Load-bearing premise
Padded inputs with filler symbols supply enough polynomial space for adaptive parallel computation, and the chosen definitions of L-uniform and FO-uniform circuit families correctly model what the transformer can do.
What would settle it
Exhibit a specific language in L-uniform TC^0 that no polynomially padded growing-precision transformer (of any width) can compute, or exhibit one outside TC^0 that such a transformer can compute.
Figures
read the original abstract
Recent work describes what transformers can and cannot compute through connections to boolean circuits, but existing results lack exact characterizations and are sensitive to modeling choices. Padded transformers -- to whose input filler symbols such as ``...'' are appended -- emerge as a useful gadget for establishing equivalences to circuit classes by providing polynomial space for adaptive parallel computation. However, only a limited set of padded transformer idealizations has been studied, leaving open how robustly these equivalences hold under changes to attention type, model width, and uniformity. We find that, under practical assumptions, padded transformers are surprisingly robust to all of these, and identify numeric precision and model depth as the main factors affecting expressivity. Concretely, we prove that polynomially padded $\text{L-uniform}$ constant-precision transformers are equivalent to $\text{L-uniform AC}^0$, while growing-precision ones achieve $\text{L-uniform TC}^0$ regardless of width. Furthermore, looping enables sequential processing analogous to circuits: $\log^d N$-looped constant-precision transformers reach $\text{FO-uniform AC}^d$, and growing-precision ones reach $\text{FO-uniform TC}^d$. Interestingly, growing width or precision beyond logarithmic does not increase expressivity, and all our results hold for both softmax and average hard attention transformers.
Editorial analysis
A structured set of objections, weighed in public.
Referee Report
Summary. The paper claims that polynomially padded L-uniform constant-precision transformers are equivalent to L-uniform AC^0, while growing-precision versions are equivalent to L-uniform TC^0 independent of width. It further establishes that log^d N-looped constant-precision transformers reach FO-uniform AC^d and growing-precision ones reach FO-uniform TC^d. These equivalences are asserted to hold for both softmax and average hard attention, with numeric precision and depth as the primary factors affecting expressivity rather than width or attention type. Padding is positioned as a gadget supplying polynomial space for adaptive parallel computation.
Significance. If the equivalences and uniformity preservations hold, the work provides exact characterizations of padded transformer expressivity that are robust to attention type and width, clarifying the theoretical connections to circuit classes. This strengthens prior results by isolating precision and depth as the decisive parameters and demonstrates the utility of the padding construction for adaptive computation under standard uniformity notions.
major comments (2)
- [Proofs of the main equivalences (likely §4-5)] The bidirectional simulations between padded transformers and the claimed circuit classes must explicitly preserve L-uniformity (and FO-uniformity for the looped case). Any dependence on the encoding or positioning of filler symbols in the attention definitions could introduce non-uniform advice, undermining the uniformity statements in the main theorems.

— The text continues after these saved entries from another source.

-- ==== Sys2Proof/Tests/Slice0.lean ====
section
/-! SUPPORT. The model's own tests. Expected results come from 95_test_vectors.md (row ids V-..., S..., E..., O..., H...
in the comments) or from the opcode map of 30_encoding.md; each test runs one step or one operation. The theorems named
`witness_` show, for each statement of Obligations.lean that has hypotheses, values that meet them, clause by clause. -/

namespace Sys2Proof.Tests

open Sys2Proof Sys2Proof.Machine

-- One kernel evaluation at a time: each needs a deep stack.
set_option Elab.async false

/-! ## Building small states -/

/-- Bytes a, a+1, ... -/
def count (a n : Nat) : Bytes := (List.range' a n).map (BitVec.ofNat 8)

/-- Where the tests put the operands. -/
def operands (key nonce aad src : Bytes) (cap : Nat) : OperandRegs :=
  { OperandRegs.zero with
    keyAddr := 0, keyLen := BitVec.ofNat 32 key.length
    nonceAddr := 0x100, nonceLen := BitVec.ofNat 32 nonce.length
    aadAddr := 0x140, aadLen := BitVec.ofNat 32 aad.length
    srcAddr := 0x180, srcLen := BitVec.ofNat 32 src.length
    dstAddr := 0x300, dstLen := BitVec.ofNat 32 cap
    tagAddr := 0x400 }

/-- The state after reset with operands in DMEM and the operand registers naming them; `cap` is DST_LEN. -/
def setup (key nonce aad src : Bytes) (cap : Nat) : State :=
  { State.reset with
    ops := operands key nonce aad src cap
    dmem := Memory.writeBytes (Memory.writeBytes (Memory.writeBytes (Memory.writeBytes [] 0 key) 0x100 nonce) 0x140 aad)
      0x180 src }

/-- ERRCODE, OUT_LEN and the first `n` bytes at DST after a command. -/
def outcome (r : Result) (n : Nat) : Option (ErrCode × Nat × Bytes) :=
  match r with
  | .next t => some (t.errcode, t.outLen.toNat, Memory.readBytes t.dmem 0x300 n)
  | _ => none

/-- The tag bytes after a command. -/
def tagOf (r : Result) : Option Bytes :=
  match r with
  | .next t => some (Memory.readBytes t.dmem 0x400 16)
  | _ => none

/-- ERRCODE and STATUS after a command. -/
def status (r : Result) : Option (ErrCode × Word) :=
  match r with
  | .next t => some (t.errcode, t.statusWord)
  | _ => none

/-- What a command left in one field. -/
def field {α : Type} (f : State → α) (r : Result) : Option α :=
  match r with
  | .next t => some (f t)
  | _ => none

/-- The 114-byte text T of section 2.6. -/
def textT : Bytes :=
  toBe 0x4c616469657320616e642047656e746c656d656e206f662074686520636c617373206f66202739393a204966204920636f756c64206f6666657220796f75206f6e6c79206f6e652074697020666f7220746865206675747572652c2073756e73637265656e20776f756c642062652069742e 114

/-- The ciphertext of V-AEAD2. -/
def cipherC : Bytes :=
  toBe 0xd31a8d34648e60db7b86afbc53ef7ec2a4aded51296e08fea9e2b5a736ee62d63dbea45e8ca9671282fafb69da92728b1a71de0a9e060b2905d6a5b67ecd3b3692ddbd7f2d778b8c9803aee328091b58fab324e4fad675945585808b4831d7bc3ff4def08e4b7a9de576d26586cec64b6116 114


/-! ## Ill-formed words -/

/-- R142: RSV. -/
theorem test_rsv_refused : (CmdFields.mk 1 0 0x00).legal = false := by decide

/-- R142: an unassigned OPC. -/
theorem test_opc_refused : (CmdFields.mk 0 0 0x43).legal = false := by decide

/-- R142: HSEL 3. -/
theorem test_hsel3_refused : (CmdFields.mk 0 3 0x60).legal = false := by decide

/-- R142: HSEL on a command that selects no hash. -/
theorem test_hsel_refused : (CmdFields.mk 0 1 0x10).legal = false := by decide

/-- R142: HSEL on HMAC_ADD. -/
theorem test_hsel_on_add_refused : (CmdFields.mk 0 1 0x61).legal = false := by decide

/-- E1 to E4, O10 and a word of ones. -/
theorem test_words_refused : decode 0x00000003 = .error .unassignedOpcode ∧ decode 0x00000110 = .error .unusedHsel ∧
    decode 0x00000360 = .error .reservedHsel ∧ decode 0x00000400 = .error .reservedBits ∧
    decode 0x00000410 = .error .reservedBits ∧ decode 0xFFFFFFFF = .error .reservedBits := by decide

/-- R148: a command is 32 bits. -/
theorem test_table_word_too_wide : decodeTableWord 32 (2 ^ 32) = none := by decide


/-! ## Words of the opcode map, written out bit by bit (RSV 22 bits, HSEL 2 bits, OPC 8 bits) -/

theorem test_decode_utilities : decode (0b00000000000000000000000000000000#32) = .ok .nop ∧
    decode (0b00000000000000000000000000000001#32) = .ok .zeroize ∧
    decode (0b00000000000000000000000000000010#32) = .ok .ctCompare := by decide

theorem test_decode_aes_blocks : decode (0b00000000000000000000000000010000#32) = .ok .aesKeyexpEnc ∧
    decode (0b00000000000000000000000000010001#32) = .ok .aesKeyexpDec ∧
    decode (0b00000000000000000000000000010010#32) = .ok .aesEncBlock ∧
    decode (0b00000000000000000000000000010011#32) = .ok .aesDecBlock := by decide

theorem test_decode_aes_modes : decode (0b00000000000000000000000000100000#32) = .ok .aesCbcEnc ∧
    decode (0b00000000000000000000000000100001#32) = .ok .aesCbcDec ∧
    decode (0b00000000000000000000000000100010#32) = .ok .aesCtrEnc ∧
    decode (0b00000000000000000000000000100011#32) = .ok .aesCtrDec ∧
    decode (0b00000000000000000000000000100100#32) = .ok .nonceInc := by decide

theorem test_decode_chacha20 : decode (0b00000000000000000000000000110000#32) = .ok .chacha20Block ∧
    decode (0b00000000000000000000000000110001#32) = .ok .chacha20Enc ∧
    decode (0b00000000000000000000000000110010#32) = .ok .chacha20Dec ∧
    decode (0b00000000000000000000000000110011#32) = .ok .hchacha20 ∧
    decode (0b00000000000000000000000000110100#32) = .ok .xchacha20Enc ∧
    decode (0b00000000000000000000000000110101#32) = .ok .xchacha20Dec := by decide

theorem test_decode_poly1305_aead : decode (0b00000000000000000000000001000000#32) = .ok .poly1305Init ∧
    decode (0b00000000000000000000000001000001#32) = .ok .poly1305Add ∧
    decode (0b00000000000000000000000001000010#32) = .ok .poly1305Close ∧
    decode (0b00000000000000000000000001000100#32) = .ok .c20p1305Enc ∧
    decode (0b00000000000000000000000001000101#32) = .ok .c20p1305Dec ∧
    decode (0b00000000000000000000000001000110#32) = .ok .xc20p1305Enc ∧
    decode (0b00000000000000000000000001000111#32) = .ok .xc20p1305Dec := by decide
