/-- The edge cases of a whole computation: n = 0 and every 1 × 1 matrix give 1, a zero matrix of
dimension at least 2 gives 0, n at least 129 clamps the length to 16384 (43_orchestrator.md R211). -/
def Obligations.DegenerateComputations : Prop :=
  (∀ (s : State) (z : SizeSel), dimension s = 0 →
    rootOk s.root (sizeN (sizeSource z 0 s)) = true →
      ∃ t, exec (.compute z) s = .next t ∧ t.result = 1 ∧ sameFaultRecord s t ∧
        t.psi = 1 :: List.replicate (sizeN (sizeSource z 0 s) - 1) 0) ∧
  (∀ (s : State) (e : Word), dimension s = 1 → matRead s s.mbase = .data e →
    ∃ t, exec (.compute .square) s = .next t ∧ t.result = 1 ∧ sameFaultRecord s t) ∧
  (∀ s : State, 2 ≤ dimension s →
    rootOk s.root (sizeN (sizeSource .square (dimension s).toNat s)) = true →
    (∀ i < (dimension s).toNat,
      rowReads s s.mbase (dimension s).toNat i (dimension s).toNat fun _ => 0) →
      ∃ t, exec (.compute .square) s = .next t ∧ t.result = 0 ∧ sameFaultRecord s t) ∧
  (∀ s : State, 129 ≤ dimension s → sizeN (sizeSource .square (dimension s).toNat s) = 16384)

/-- Two computations of equal dimension, target, root and matrix give equal NLEN, LOGN, KEXP, PSI,
RESULT and events, whatever ran before them and wherever the matrix lies (43_orchestrator.md R214). -/
def Obligations.ComputeIsDeterministic : Prop :=
  ∀ (s s' : State) (z : SizeSel) (M : Nat → Nat → Word),
    s'.ndim = s.ndim → s'.target = s.target → s'.root = s.root → 0 ≤ dimension s →
    rootOk s.root (sizeN (sizeSource z (dimension s).toNat s)) = true →
    (∀ i < (dimension s).toNat,
      rowReads s s.mbase (dimension s).toNat i (dimension s).toNat (M i)) →
    (∀ i < (dimension s).toNat,
      rowReads s' s'.mbase (dimension s).toNat i (dimension s).toNat (M i)) →
      ∃ (t t' : State) (ev : List Event),
        exec (.compute z) s = .next t ∧ exec (.compute z) s' = .next t' ∧
        t.nlen = t'.nlen ∧ t.logn = t'.logn ∧ t.kexp = t'.kexp ∧ t.psi = t'.psi ∧
        t.result = t'.result ∧ t.trace = s.trace ++ ev ∧ t'.trace = s'.trace ++ ev

/-- Two columns of one row share a bucket exactly when they differ by a multiple of N, and where n² ≤ N
all entries of the matrix have buckets of their own (43_orchestrator.md R196, R198). -/
def Obligations.IndexCollisions : Prop :=
  (∀ i n m j j' : Nat,
    bucket i j n (2 ^ m) = bucket i j' n (2 ^ m) ↔ j % 2 ^ m = j' % 2 ^ m) ∧
  (∀ n m i i' j j' : Nat, n * n ≤ 2 ^ m → i < n → i' < n → j < n → j' < n →
    bucket i j n (2 ^ m) = bucket i' j' n (2 ^ m) → i = i' ∧ j = j')

/-! ### System commands and reset -/

/-- NOP completes in every state and changes BUSY and CDONE only (44_system.md R231, R234). -/
def Obligations.NopCompletes : Prop :=
  ∀ s : State,
    exec .nop s = .next { s with busy := false, cdone := true, matOld := [] }

/-- SRESET completes in every state, and the reset input takes effect in every state, also while
BUSY = 1; both leave the values of 10_state.md R61 and differ in CDONE only (44_system.md R236,
70_reset_and_hazards.md R281 to R284). LCMD, which no rule fixes, is left open. -/
def Obligations.SresetAndRst : Prop :=
  ∀ s : State, ∃ l : CmdWord,
    let afterReset (done : Bool) (ins : List Move) : State :=
      { opa := 0, opb := 0, res := 0, ndim := 0, target := 0, mbase := 0, ncfg := 0, mcfg := 0,
        nlen := 0, logn := 0, kexp := 0, rowcnt := 0, result := 0, faultcmd := 0, busy := false,
        err := false, cdone := done, errcode := .none, phase := .unconf, ie := false, row := [],
        psi := [], trace := [], lcmd := l, root := s.root, mat := s.mat, matOld := [],
        matReads := s.matReads, inputs := ins, replies := s.replies, freeCount := s.freeCount }
    exec .sreset s = .next (afterReset true s.inputs) ∧
    ∀ rest, s.inputs = .rst :: rest → step s = .next (afterReset false rest)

- [Definitions of precision and the TC^0 simulation] The distinction between constant and growing numeric precision is load-bearing for separating AC^0 from TC^0; the manuscript should verify that the growing-precision simulation does not implicitly rely on width or non-constant precision in the constant-precision direction, and vice versa.
minor comments (2)
- [Preliminaries] Clarify the exact definition of 'average hard attention' and how it differs from standard hard attention in the circuit constructions.
- [Section 2] Ensure all uniformity notions (L-uniform, FO-uniform) are defined with explicit reference to the circuit families and transformer parameters.
Simulated Author's Rebuttal
We thank the referee for the careful review and constructive feedback on uniformity preservation and the role of precision. We address the major comments point by point below.
read point-by-point responses
-
Referee: [Proofs of the main equivalences (likely §4-5)] The bidirectional simulations between padded transformers and the claimed circuit classes must explicitly preserve L-uniformity (and FO-uniformity for the looped case). Any dependence on the encoding or positioning of filler symbols in the attention definitions could introduce non-uniform advice, undermining the uniformity statements in the main theorems.
Authors: The proofs in §§4–5 construct the simulations using only logspace-computable functions to generate both the circuit descriptions and the transformer parameters from the input length, which directly preserves L-uniformity (and FO-uniformity for the looped case). Polynomial padding length is itself L-uniform, and both softmax and average-hard attention are defined via relative-position comparisons that are computable by logspace machines without reference to any non-uniform encoding of the filler symbols. We will add a short clarifying paragraph after the main simulation theorems to make this uniformity argument explicit. revision: partial
-
Referee: [Definitions of precision and the TC^0 simulation] The distinction between constant and growing numeric precision is load-bearing for separating AC^0 from TC^0; the manuscript should verify that the growing-precision simulation does not implicitly rely on width or non-constant precision in the constant-precision direction, and vice versa.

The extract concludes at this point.